Hardware Tracing
The SDSoC environment supports hardware event tracing of accelerators cross-compiled using Vivado HLS, and data transfers over AXI4-Stream connections. When the sdscc/++ linker is invoked with the -trace option, it automatically inserts hardware monitor IP cores into the generated system to log these event types:
- Accelerator start and stop, defined by
ap_startandap_donesignals. - Data transfer start and stop, defined by AXI4-Stream handshake and TLAST signals.
ap_start
and ap_done signals are not part of the IP
interface:#pragma HLS interface s_axilite port=fooTo give you an idea of the approximate resource utilization of these hardware monitor cores, the following table shows the resource utilization of these cores for a Zynq-7000 (xc7z020-1clg400) device:
| Core Name | LUTs | FFs | BRAMs | DSPs |
|---|---|---|---|---|
| Accelerator | 79 | 18 | 0 | 0 |
| AXI4-Stream (basic) | 79 | 14 | 0 | 0 |
| AXI4-Stream (statistics) | 132 | 183 | 0 | 0 |
The AXI4-Stream monitor core has two modes: basic and statistics.
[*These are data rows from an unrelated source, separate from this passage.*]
def rawDecodeE (y : Fields) : Option Instr :=
  match y.op.toNat with
  | 0xE0 => (do guard ((y.d == 0xC0#8) && (y.fn4 == 0#4)); let imm := y.imm; pure (Instr.trap y.h imm))
  | 0xE1 => (do guard ((y.d == 0xC0#8) && (y.a == 0xC0#8) && (y.b == 0xC0#8) && (y.c == 0xC0#8) && (y.fn &&& 0xFFF#12 == 0x000#12)); pure (Instr.rte y.h))
  | 0xE2 => (do guard ((y.fn4 == 0#4) && (fld 20 y.imm 12 == 0#20)); let d ← Opd.ofCode y.d; let reg := fld 12 y.imm 0; pure (Instr.csrr y.h d reg))
  | 0xE3 => (do guard ((y.fn4 == 0#4) && (fld 20 y.imm 12 == 0#20)); let d ← Opd.ofCode y.d; let reg := fld 12 y.imm 0; pure (Instr.csrw y.h d reg)) <|> (do guard ((y.fn4 == 1#4) && (fld 20 y.imm 12 == 0#20)); let d ← Opd.ofCode y.d; let reg := fld 12 y.imm 0; pure (Instr.csrwSet y.h d reg)) <|> (do guard ((y.fn4 == 2#4) && (fld 20 y.imm 12 == 0#20)); let d ← Opd.ofCode y.d; let reg := fld 12 y.imm 0; pure (Instr.csrwClr y.h d reg))
  | 0xE4 => (do guard ((y.b == 0xC0#8) && (y.c == 0xC0#8) && (y.fn &&& 0x07F#12 == 0x000#12)); let d ← Opd.ofCode y.d; let a ← Opd.ofCode y.a; let ev ← evOfBits (fld 5 y.fn 7); pure (Instr.rinv y.h d a ev)) <|> (do guard ((y.fn &&& 0x07F#12 == 0x001#12)); let d ← Opd.ofCode y.d; let a ← Opd.ofCode y.a; let b ← Opd.ofCode y.b; let c ← Opd.ofCode y.c; let ev ← evOfBits (fld 5 y.fn 7); pure (Instr.rinvRange y.h d a b c ev))
  | 0xE5 => (do guard ((y.b == 0xC0#8) && (y.c == 0xC0#8) && (y.fn &&& 0x07F#12 == 0x000#12)); let d ← Opd.ofCode y.d; let a ← Opd.ofCode y.a; let ev ← evOfBits (fld 5 y.fn 7); pure (Instr.qctlQ y.h d a ev)) <|> (do guard ((y.b == 0xC0#8) && (y.c == 0xC0#8) && (y.fn &&& 0x07F#12 == 0x001#12)); let d ← Opd.ofCode y.d; let a ← Opd.ofCode y.a; let ev ← evOfBits (fld 5 y.fn 7); pure (Instr.qctlR y.h d a ev)) <|> (do guard ((y.b == 0xC0#8) && (y.c == 0xC0#8) && (y.fn &&& 0x07F#12 == 0x002#12)); let d ← Opd.ofCode y.d; let a ← Opd.ofCode y.a; let ev ← evOfBits (fld 5 y.fn 7); pure (Instr.qctlQry y.h d a ev))
  | _ => none

/-- The instruction of the fields of a word, before the operand rules (Table 3.6). -/
def rawDecode (y : Fields) : Option Instr :=
  match (y.op >>> 4).toNat with
  | 0x0 => rawDecode0 y
  | 0x1 => rawDecode1 y
  | 0x2 => rawDecode2 y
  | 0x3 => rawDecode3 y
  | 0x4 => rawDecode4 y
  | 0x5 => rawDecode5 y
  | 0x6 => rawDecode6 y
  | 0x7 => rawDecode7 y
  | 0x8 => rawDecode8 y
  | 0xA => rawDecodeA y
  | 0xB => rawDecodeB y
  | 0xC => rawDecodeC y
  | 0xD => rawDecodeD y
  | 0xE => rawDecodeE y
  | _ => none
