-- ==== Sys2Proof/Config.lean ====
section
/-! DEFINITION. Sys2Proof/Config.lean: what the manual leaves open. Every constant here is opaque: nothing can be proved
about its value, so a claim holds whatever the value is (00_scope.md R4: unspecified and undefined values). -/
namespace Sys2Proof.Config

/-- The word that a read of a register returns before its result is ready with CHK clear (R53), of an undefined scratch or
memory byte (Table 2.2, R459), or of any other unspecified value: indexed by the state's counter, the register and the lane. -/
opaque freeWord : Nat → Nat → Nat → DWord
/-- Which of the two values a register keeps that is written while a variable-latency result for it is pending (R132). -/
opaque freeBool : Nat → Nat → Bool
/-- Which of the values within its bound (Table 7.8) an SFU function (0 RSQ, 1 EXP2, 2 LOG2, 3 SIN, 4 COS, 5 TANH) gives under a rounding
mode for an operand that Table 7.9 does not list: a fixed function of mode and operand (R186). -/
opaque sfu : Nat → Nat → Word → Nat
/-- Which set of a slice a line falls in, beyond the address bits (R16): by address space, or 65,536 for a physical tag, and line
number. -/
opaque sliceHash : Nat → Nat → Nat
/-- Ways of L1 and of a cluster cache, as 2^9 or 2^12 divided by 2 to this, and what their set index adds to the line number. -/
opaque l1Split : Nat
opaque clusSplit : Nat
opaque l1Hash : Nat → Nat → Nat
opaque clusHash : Nat → Nat → Nat
/-- Entries of a controller's translation lookaside buffer, at least one. -/
opaque tlbSize : Nat
/-- Energy in whole µJ metered to a team between two readings (R428). -/
opaque energy : Nat → Nat
/-- `BU`, `BV` and the entries of `J` of a fragment (R319): index 0 to 5. -/
opaque fragWord : Nat → Nat → Nat → Word
/-- The tag of a candidate (R335), any value but 0xFFFF_FFFF. -/
opaque candTag : Nat → Word
/-- Whether the host answers an atomic request for an address with Unsupported Request (R368). -/
opaque hostRefuses : Nat → Nat → Bool
/-- The security version fused in the device (R436). -/
opaque fusedVersion : Nat

end Sys2Proof.Config
end

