/-- Home slice of a line (R112, R122). -/
def State.homeOf (s : State) (t : Tgt) : Nat := if t.byPa then homePa t.pa else s.homeVa t.part t.asid t.va
/-- Ways of its slice that a line may take (R108, R122, R214). -/
def State.waysOf (s : State) (t : Tgt) : Nat := if t.byPa then 0xFFFF else (s.part t.part).pways.toNat
/-- Bytes of core SRAM that no placed team and no pinned line uses (R214). -/
def State.sramFree (s : State) (core : Nat) : Nat :=
  393216 - (s.teams.filter (fun t => t.core == core && !t.retired && s.gangs.any (fun g => g.gid == t.gid && (g.st == .placed || g.st == .leaving)))).foldl (fun n t => n + t.sramLen) 0
    - 256 * (s.lines.filter (fun l => l.loc == .sram core)).length
/-- Caches that may hold a line, from the accessing core outward (Table 9.5): a line pinned for a core lies in free core SRAM, else
in L1 (R214); a partition without ways holds no line in a slice (R108). -/
def State.path (s : State) (core : Option Nat) (t : Tgt) : List Cache :=
  if t.a.home = 3#2 then []
  else
    let up := if s.waysOf t = 0 then [] else [Cache.slice (s.homeOf t)]
    match core with
    | none => up
    | some c =>
      if t.a.home = 0#2 then .l1 c :: .clus (clusOf c) :: up
      else if t.a.home = 1#2 then
        (if (s.lineAt (.sram c) t).isSome || ((s.lineAt (.l1 c) t).isNone && 256 ≤ s.sramFree c) then .sram c else .l1 c) :: up
      else up
/-- Level of the home of a scope for a line (R340): .sys reaches beyond the device for host and peer memory, but for hand-off
pages; a narrower scope's home is never farther out than the slice. -/
def Tgt.rank (t : Tgt) (sc : Scope) : Nat := if sc = .sys ∧ hostLo ≤ t.pa ∧ !t.byPa then 3 else min sc.rank 2

/-! ### Lines -/

/-- A byte with its poison, and whether its value is undefined. -/
structure BV where
  b : Byte
  bad : Bool
  und : Bool
  deriving DecidableEq, Repr
/-- Does a failed transfer of this step concern a byte (R444)? -/
def State.linkFails (s : State) (pa : Nat) (wr : Bool) : Bool := s.linkErr.any (fun x => x.at_ == s.cycle && x.wr == wr && x.pa == pa / 64 * 64)
/-- A byte of memory; a read that a peer link fails is poisoned (R226, R444). -/
def State.memBV (s : State) (pa : Nat) : BV := { b := s.memAt pa, bad := s.cellBad pa || s.linkFails pa false, und := s.undefAt pa }
/-- Does a line hold byte `o`: written, or read from the next level (R211)? -/
def Line.has (l : Line) (o : Nat) : Bool := l.mask.getLsbD o || l.filled.getLsbD (o / 4)
/-- A byte that a line holds; an undefined one reads as a free value each time (R4). -/
def Line.bv (l : Line) (s : State) (o : Nat) : BV :=
  { b := if l.und.getLsbD o then s.freeByte (l.pa + o) else sget 0 l.data o, bad := l.bad.getLsbD (o / 4), und := l.und.getLsbD o }
/-- Is a page of the kind whose lines are tagged by virtual address (Table 9.5)? -/
def Attr.inner (a : Attr) : Bool := a.home = 0#2 || a.home = 1#2
/-- Has a writable page with HOME 00 or 01 been mapped at two pairs of address and address space: a line or a translation made since
RINV last covered it names the frame otherwise, and the bytes may hold undefined values (R210)? (DEDUCED: entry 54.) -/
def State.aliased (s : State) (t : Tgt) : Bool :=
  t.a.inner && (s.lines.any (fun l => l.attr.inner && (l.attr.w || t.a.w) && l.pa == t.pa && (l.asid ≠ t.asid || l.va ≠ t.va))
    || s.maps.any (fun e => (e.attr.w || t.a.w) && e.frame ≤ t.pa && t.pa < e.frame + e.size
        && (e.asid ≠ t.asid || e.va + (t.pa - e.frame) ≠ t.va)))
/-- Does the range of its partition hold a line's frame? -/
def State.inRange (s : State) (t : Tgt) : Bool := (s.part t.part).pmbase.toNat ≤ t.pa && t.pa < (s.part t.part).pmlim.toNat
/-- Are the bytes of a line undefined to its partition: the page is mapped twice (R210), or the layout of the partition was changed under
its teams, or has left the frame out while a line still names it (R106)? Hand-off pages and memory beyond the device are not concerned.
(DEDUCED: entry 54.) -/
def State.blur (s : State) (t : Tgt) : Bool := s.aliased t || (!t.byPa && t.pa < devLimit && ((s.part t.part).wild || !s.inRange t))
/-- An undefined byte of a line (R4). -/
def State.blurBV (s : State) (t : Tgt) (o : Nat) : BV := { b := s.freeByte (t.pa + o + 2 ^ 64), bad := false, und := true }
/-- The bytes of a list of offsets, as a mask. -/
def byteMask (os : List Nat) : BitVec 256 := os.foldl (fun m o => m ||| (1#256 <<< o)) 0
def wordMask (ws : List Nat) : BitVec 64 := ws.foldl (fun m w => m ||| (1#64 <<< w)) 0
/-- The four bytes of a word. -/
def wordBytes (w : Nat) : List Nat := [4 * w, 4 * w + 1, 4 * w + 2, 4 * w + 3]
/-- Words that offsets lie in. -/
def wordsOfBytes (os : List Nat) : List Nat := (os.map (· / 4)).eraseDups
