/-- The stop that the lanes of one instruction meet: the trap of the lowest lane that meets one, else all the faulting pages,
which the slices concerned enter together (R215, R402). -/
def laneStop (l : List (Nat × Except LaneBad α)) : Option Stop :=
  match l.findSome? (fun x => match x.2 with | .error (.trap c a) => some (c, a) | _ => none) with
  | some (c, a) => some (.trap c a)
  | none =>
    match l.filterMap (fun x => match x.2 with | .error (.pages ps) => some (x.1, ps) | _ => none) with
    | [] => none
    | bs => some (.fault ((bs.map (·.1 / 4)).eraseDups) ((bs.flatMap (·.2)).eraseDups))
/-- A load that acquires (R343). -/
def isAcqLoad : Instr → Bool
  | .ld _ _ _ _ _ _ _ od | .lds _ _ _ _ _ _ _ od | .ldw _ _ _ _ _ _ _ od | .ldn _ _ _ _ _ _ _ od => od == .acq || od == .acqrel
  | _ => false
/-- Is an acquire that a thread issued earlier still pending (R347)? -/
def Wave.acqPending (wv : Wave) (l : Nat) : Bool := wv.pend.any (fun p => p.lanes.getLsbD l && isAcqLoad p.instr)
/-- Pop one entry of queue `n` for the bundle (R65, R253): each slice takes the entry it popped before, if it was aborted,
else the next entry; with none, it waits while the program runs and reads 0 afterwards. A deferred lane's load, made now, waits for the
acquires of its thread that are pending (R252, R347). -/
def State.popQueue (s : State) (c : Ctx) (n : Nat) : Except Stop (List Word × State) :=
  let q := c.tm.aq.q.getD n []
  let sls := slicesOf c.b.mask
  let head := q.find? (!·.popped)
  let fresh := sls.filter (fun sl => (redoOf q c.w sl).isNone)
  if fresh ≠ [] ∧ head = none ∧ c.tm.aq.run then .error .wait
  else
    let ent (sl : Nat) : Option QEnt := c.entry n sl
    let ls := lanesOf c.lanes
    let words := ls.map (fun l => (l, s.popWord c n (ent (l / 4)) l))
    if ls.any (fun l => QEnt.defers (ent (l / 4)) l && c.wv.acqPending l) then .error .wait
    else match laneStop words with
    | some x => .error x
    | none =>
      let q' := q.map (fun e =>
        let mine := sls.filter (fun sl => (ent sl).any (·.id == e.id))
        if mine = [] then e
        else { e with popped := true, rids := e.rids ++ mine.map c.wv.ridOf, redo := e.redo.filter (fun x => !(x.1 == c.w && mine.contains x.2)) })
      let s := (ls.filter (fun l => QEnt.defers (ent (l / 4)) l)).foldl (fun s l =>
        s.vtouch (c.tm.via .core) c.tm.part c.tm.asid ((ent (l / 4)).elim 0 (·.addrs.getD l 0)) (c.esz n) c.sys true) s
      .ok (byLane (fun l => match words.find? (·.1 == l) with | some (_, .ok x) => x | _ => 0),
        s.updTeam c.tag (fun t => { t with aq := { t.aq with q := t.aq.q.set n q' } }))

/-- Pop every queue that the instruction names. -/
def State.popAll (c : Ctx) : List Nat → State → Except Stop (List (Nat × List Word) × State)
  | [], s => .ok ([], s)
  | n :: r, s =>
    match s.popQueue c n with
    | .error e => .error e
    | .ok (ws, s) =>
      match State.popAll c r s with
      | .error e => .error e
      | .ok (l, s) => .ok ((n, ws) :: l, s)

/-- The issuing wave, if it is at an instruction. -/
def State.ctx? (s : State) (i : Instr) : Option Ctx :=
  match s.cur with
  | none => none
  | some (tag, w) =>
    match s.team? tag with
    | none => none
    | some t =>
      match t.wave? w, s.gang? t.gid with
      | some wv, some g =>
        match wv.bundle, i.hdr? with
        | some b, some h =>
          let c : Ctx :=
            { tag := tag, w := w, tm := t, wv := wv, gg := g, b := b, lanes := 0
              site := b.h + BitVec.ofNat 64 (8 * (b.ix + 1)), next := b.h + BitVec.ofNat 64 (8 * (b.words.length + 1))
              cyc := s.cycle, free := s.free, iss := s.nextId, pops := [] }
          some { c with lanes := activeLanes c h }
        | _, _ => none
      | _, _ => none

/-- Does an instruction find the core's SFU held by another pipe (R130)? -/
def State.sfuHeld (s : State) (c : Ctx) (i : Instr) : Bool :=
  isSfu i && s.sfuBusy.any (fun x => x.core == c.tm.core && x.pipe != c.wv.pipe && s.cycle < x.till)
/-- The holds of SFUs once an instruction has issued: an SFU instruction takes its own for one cycle, or for two with more than 16 threads in
the bundle (R130). -/
def State.sfuTake (s : State) (c : Ctx) (i : Instr) : List SfuHold :=
  if isSfu i then
    s.sfuBusy.filter (s.cycle < ·.till) ++ [{ core := c.tm.core, pipe := c.wv.pipe, till := s.cycle + (if popc c.b.mask.toNat 32 ≤ 16 then 1 else 2) }]
  else s.sfuBusy

/-- Everything that is tested before an instruction reads an operand, in the order of R72, R53, R32 and R415; then the waits
of R134 and R130 and the pops of R65. (DESIGN CHOICE: entry 65.) -/
def State.pre (s : State) (i : Instr) : Pre :=
  match s.ctx? i with
  | none => .none
  | some c =>
    if c.gg.st ≠ .placed || s.cycle < c.wv.ready || c.wv.blocked then .stop c .wait
    else if c.illegal i then .stop c (.trap 0x01 0)
    else if c.denied i then .stop c (.trap 0x05 0)
    else if c.early i then .stop c (.trap 0x03 0)
    else if c.clobbers i then .stop c (.trap 0x04 0)
    else if c.readsPoison i then .stop c (.trap 0x15 0)
    else if (c.lanes ≠ 0 && i.counted.any (fun n => c.wv.evr n ≥ 63)) || s.sfuHeld c i then .stop c .wait
    else if c.lanes = 0 then .go c s
    else match State.popAll c (queuesOf i) s with
      | .error x => .stop c x
      | .ok (l, s) => .go { c with pops := l } s

/-- The slices of a wave with a PC: the lowest PC among the threads that run (R125). -/
def Wave.slicePc (wv : Wave) (sl : Nat) : Option DWord :=
  ((List.range 4).filterMap (fun j => let t := wv.thread (4 * sl + j); if t.live then some t.pc else none)).foldl
    (fun m pc => match m with | none => some pc | some x => some (if pc.toNat < x.toNat then pc else x)) none

/-- Registers read before any write, and written, as the instruction leaves them (R31, R32). (DEDUCED: entry 19.) (DEDUCED: entry 32.) -/
def Region.track (r : Region) (reads writes : List (Reg × Lanes)) : Region :=
  { r with rd := reads.foldl (fun l x => addLanes l (x.1, x.2 &&& ~~~regLanes r.wr x.1)) r.rd, wr := writes.foldl addLanes r.wr }

/-- An accumulator that holds an undefined value. -/
def freeAcc (free l n : Nat) : Acc :=
  let c := (Config.freeWord free 700 (16 * l + n)).toNat % 4
  { cls := if c = 0 then .fin else if c = 1 then .pinf else if c = 2 then .ninf else .nan
    x := Config.freeWord free 701 (16 * l + n) ++ Config.freeWord free 702 (16 * l + n) }
/-- The accumulators of a bank's lanes are undefined. -/
def freeAccs (free : Nat) (a : Sparse Acc) (bank : Bool) (m : Lanes) : Sparse Acc :=
  (lanesOf m).foldl (fun a l => (List.range 16).foldl (fun a n =>
    sset { cls := .fin, x := 0 } a ((if bank then 512 else 0) + 16 * l + n) (freeAcc free l n)) a) a
/-- Software touched what an open MMA forbids (R281): what that MMA writes is undefined, now if it has completed, otherwise
when it does. -/
def Wave.spoil (wv : Wave) (free : Nat) (f : MOpen → Bool) : Wave :=
  { wv with mopen := wv.mopen.map (fun e => if f e then { e with spoilt := e.lanes } else e)
            acc := (wv.mopen.filter f).foldl (fun a e => if wv.pend.any (·.id == e.id) then a else freeAccs free a e.bank e.lanes) wv.acc }

/-- An MMA for which the rule of R281 still holds: no MWAIT covers it, or the one that does has not completed. -/
def Wave.guards (wv : Wave) (e : MOpen) : Bool := !e.covered || wv.waitIds.any (fun i => wv.pend.any (·.id == i))
/-- Bytes that software writes are bytes that an MMA reads before the MWAIT that covers it has completed (R281). -/
def State.spoilBytes (s : State) (bs : List (Space × Nat)) : State :=
  let hit (wv : Wave) (e : MOpen) : Bool := wv.guards e && bs.any (fun b => e.rng.any (fun r => r.1 == b.1 && r.2.1 ≤ b.2 && b.2 < r.2.1 + r.2.2))
  { s with teams := s.teams.map (fun t => { t with waves := t.waves.map (fun wv => if wv.mopen.any (hit wv) then wv.spoil s.free (hit wv) else wv) }) }
/-- The wave after an instruction has issued: the next instruction, STALL, the marks of R31 and R150, and at the last
instruction of the clause the next clause as PC of every thread of the bundle (R57, R127). -/
def Ctx.advance (c : Ctx) (i : Instr) (wv : Wave) : Wave :=
  let stall := i.hdr?.elim 0 (·.stall.toNat)
  let last := c.b.ix + 1 ≥ c.b.words.length
  let wv := if (c.writes i) = [] then wv else wv.spoil c.free (fun e => !e.covered && e.regs.any (fun r => (c.writes i).any (·.1 == r)))
  let wv := { wv with
    mopen := wv.mopen.filter (!·.covered)
    ready := c.cyc + stall + 1, young := false, waitCnt := none, waitIds := [], waitRids := []
    sb := wv.sb.filter (fun x => c.cyc < x.2.2)
    bundle := if last then none else some { c.b with ix := c.b.ix + 1 }
    regions := wv.regions.map (fun r => if c.b.mask &&& sliceMask r.sl ≠ 0 then
      r.track (c.inSlice i r.sl (c.reads i ++ c.evReads i)) (c.inSlice i r.sl (c.writes i ++ c.evWrites i)) else r) }
  if last then wv.setPcs c.b.mask (fun _ => c.next) else wv

/-- The header at an address, if it can be fetched. -/
def State.header? (s : State) (t : Team) (wv : Wave) (sys : Bool) (va : DWord) : Option Header :=
  match s.fetch t wv sys va.toNat 1 with
  | .ok ws => Header.ofWord (ws.headD 0)
  | .error _ => none

/-- Does a slice wait by R127, or for its commit or a fault record? -/
def Wave.waiting (wv : Wave) (sl : Nat) : Bool :=
  wv.waits.any (·.1 == sl) || wv.ending sl || wv.holds.any (·.sl == sl)
/-- The `WAITMASK` condition of a header (R51). -/
def Wave.headerWait (wv : Wave) (h : Header) : Bool :=
  (List.range 8).all (fun n => !h.waitMask.getLsbD n || wv.evr n ≤ h.waitLe.toNat)

/-- Does the clause at an address hold LOOP? -/
def State.holdsLoop (s : State) (t : Team) (wv : Wave) (sys : Bool) (va : DWord) (h : Header) : Bool :=
  match s.fetch t wv sys (va.toNat + 8 * h.n) 1 with
  | .ok ws => (ws.headD 0).extractLsb' 56 8 == 0x06
  | .error _ => false

/-- Have all threads that run reached the clause at `pc`, none of them waiting, so that one bundle can hold them (R140)? -/
def Wave.converged (wv : Wave) (pc : DWord) : Bool :=
  wv.thr.all (fun t => !t.live || t.pc == pc) && (List.range 8).all (fun sl => (wv.slicePc sl).isNone || !wv.waiting sl)
/-- Is a slice held at the convergence clause at `pc` (R140)? -/
def State.convHeld (s : State) (t : Team) (wv : Wave) (sys : Bool) (pc : DWord) : Bool :=
  !wv.converged pc && (s.header? t wv sys pc).any (fun h => (wv.loopMode && h.rb) || s.holdsLoop t wv sys pc h)
/-- Does a slice wait in BAR, NBAR, SLIN, SEND, RECV or WCHILD (R127)? -/
def Wave.waitsInOp (wv : Wave) (sl : Nat) : Bool :=
  wv.waitsIn sl || wv.regions.any (fun r => r.sl == sl && (match r.ended with
    | some (.op e) => (match e.instr with | .slin _ _ _ _ | .send _ _ _ _ | .recv _ _ _ _ => true | _ => false)
    | _ => false))
/-- Is a joining slice held: another slice has a lower PC, does not wait in an instruction of R127, and is not held itself, on a fault
record or at a convergence clause (R129)? -/
def State.joinHeld (s : State) (t : Team) (wv : Wave) (sys : Bool) (sl : Nat) (pc : DWord) : Bool :=
  wv.joining.getLsbD sl && (List.range 8).any (fun o => o ≠ sl && !wv.waitsInOp o && !wv.holds.any (·.sl == o) &&
    (wv.slicePc o).any (fun x => x.toNat < pc.toNat && !s.convHeld t wv sys x))

/-- Would a slice be ready but for the wait of its clause's header (R127)? -/
def State.nearReady (s : State) (t : Team) (wv : Wave) (sl : Nat) : Bool :=
  (wv.slicePc sl).any (fun pc =>
    let sys := t.sys || wv.handler
    !wv.waiting sl && !s.joinHeld t wv sys sl pc && !s.convHeld t wv sys pc)
/-- Does the wait of the header that a slice has reached hold (R51)? -/
def State.headerHolds (s : State) (t : Team) (wv : Wave) (sl : Nat) : Bool :=
  (wv.slicePc sl).any (fun pc => (s.header? t wv (t.sys || wv.handler) pc).any (fun h => !wv.headerWait h))
/-- Is a slice ready (R127)? At a header that cannot be fetched, or is none, its fault or trap is due (R215, R71). -/
def State.readySlice (s : State) (t : Team) (wv : Wave) (sl : Nat) : Bool := s.nearReady t wv sl && !s.headerHolds t wv sl
/-- Does the wait of a clause header hold the whole wave (R135)? (DEDUCED: entry 58.) -/
def State.waveHeld (s : State) (t : Team) (wv : Wave) : Bool :=
  (List.range 8).any (fun sl => s.nearReady t wv sl && s.headerHolds t wv sl)

/-- Age counts at an issue (R128): one more for each ready slice outside the bundle, 0 for those in it. -/
def State.ages (s : State) (t : Team) (wv : Wave) (bl : Lanes) : Sparse Nat :=
  (List.range 8).foldl (fun a sl =>
    if bl &&& sliceMask sl ≠ 0 then sset 0 a sl 0
    else if s.readySlice t wv sl then sset 0 a sl (sget 0 a sl + 1) else a) wv.age

/-- The state once an instruction has issued, before its effect. -/
def State.advance (s : State) (c : Ctx) (i : Instr) : State :=
  let age := s.ages c.tm c.wv c.b.mask
  { s.updWave c.tag c.w (fun wv => { c.advance i wv with age := age }) with free := s.free + 1, nextId := s.nextId + 1, sfuBusy := s.sfuTake c i }

/-- First clause of the run at which an aborted bundle resumes. -/
def Ctx.firstClause (c : Ctx) : DWord :=
  match c.wv.regions.find? (·.sl == lowest c.b.mask / 4) with
  | some r => r.start
  | none => c.b.h

/-- An instruction that does not complete: it waits, takes its trap at its own word (R71), or enters its page fault. -/
def State.stop (s : State) (c : Ctx) : Stop → State
  | .wait => s
  | .trap cause faddr => s.takeTrap c.tag c.w c.b.mask
      { cause := cause, lanes := c.lanes, addr := c.site, region := c.firstClause, after := false, faddr := BitVec.ofNat 64 faddr }
  | .fault sls ps => s.pageFaultK c.tag c.w sls ps

/-- Settle the loops of a wave once an instruction has acted (R138). -/
def State.settle (s : State) (tag w : Nat) : State := s.updWave tag w (Wave.settle 4)

/-- Issue an instruction whose effect is `k`, which sees the state after the bookkeeping of the issue. -/
def issue (i : Instr) (s : State) (k : Ctx → State → Except Stop State) : Host.Outcome State Fault Refusal :=
  match s.pre i with
  | .none => .fault .noIssuer
  | .stop c x => .next (s.stop c x)
  | .go c s' =>
    match k c (s'.advance c i) with
    | .ok s'' => .next (s''.settle c.tag c.w)
    | .error x => .next (s.stop c x)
The basic mode does just the start/stop trace event generation. The statistics mode enables an AXI4-Lite interface to two 32-bit registers. The register at offset 0x0 presents the word count of the current, on-going transfer. The register at offset 0x4 presents the word count of the previous transfer. As soon as a transfer is complete, the current count is moved to the previous register. By default, the AXI4-Stream core is configured in the basic mode. Future releases will enable the user to choose which mode to use. The core does support it today so adventurous users could potentially configure the core manually in the Vivado tools. However, this is not supported in the current release.
In addition to the hardware trace monitor cores, the output trace event signals are combined by a single integration core. This core has a parameterizeable number of ports (from 1–63), and can thus support up to 63 individual monitor cores (either accelerator or AXI4-Stream). The resource utilization of this core depends on the number of ports enabled, and thus the number of monitor cores inserted. The following table shows the resource utilization of this core for a Zynq-7000 (xc7z020-1clg400) device:
| Number of Ports | LUTs | FFs | BRAMs | DSPs |
|---|---|---|---|---|
| 1 | 241 | 404 | 0 | 0 |
| 2 | 307 | 459 | 0 | 0 |
| 3 | 366 | 526 | 0 | 0 |
| 4 | 407 | 633 | 0 | 0 |
| 6 | 516 | 686 | 0 | 0 |
| 8 | 644 | 912 | 0 | 0 |
| 16 | 1243 | 1409 | 0 | 0 |
| 32 | 2190 | 2338 | 0 | 0 |
| 63 | 3830 | 3812 | 0 | 0 |
Depending on the number of ports (i.e., monitor cores), the integration core will use on average 110 flip-flops (FFs) and 160 look-up tables (LUTs). At the system level for example, the resource utilization for the matrix multiplication template application on the ZC702 platform (using the same xc7z020-1clg400 part) is shown in the table below:
| System | LUTs | FFs | BRAMs | DSPs |
|---|---|---|---|---|
| Base (no trace) | 16,433 | 21,426 | 46 | 160 |
| Event trace enabled | 17,612 | 22,829 | 48 | 160 |
Based on the results above, the difference in designs is approximately 1,000 LUTs, 1,200 FFs, and two BRAMs. This design has a single accelerator with three AXI4-Stream ports (two inputs and one output). When event trace is enabled, four monitors are inserted into the system (one accelerator and three AXI4-Stream monitors), in addition to a single integration core and other associated read-out logic. Given the resource estimations above, 720 LUTs and 700 FFs are from the actual trace monitoring hardware (monitors and integration core). The remaining 280 LUTs, 500 FFs and two BRAMs are from the read-out logic which converts the AXI4-Stream output trace data stream to JTAG. The resource utilization for this read-out logic is static and does not vary based on the design.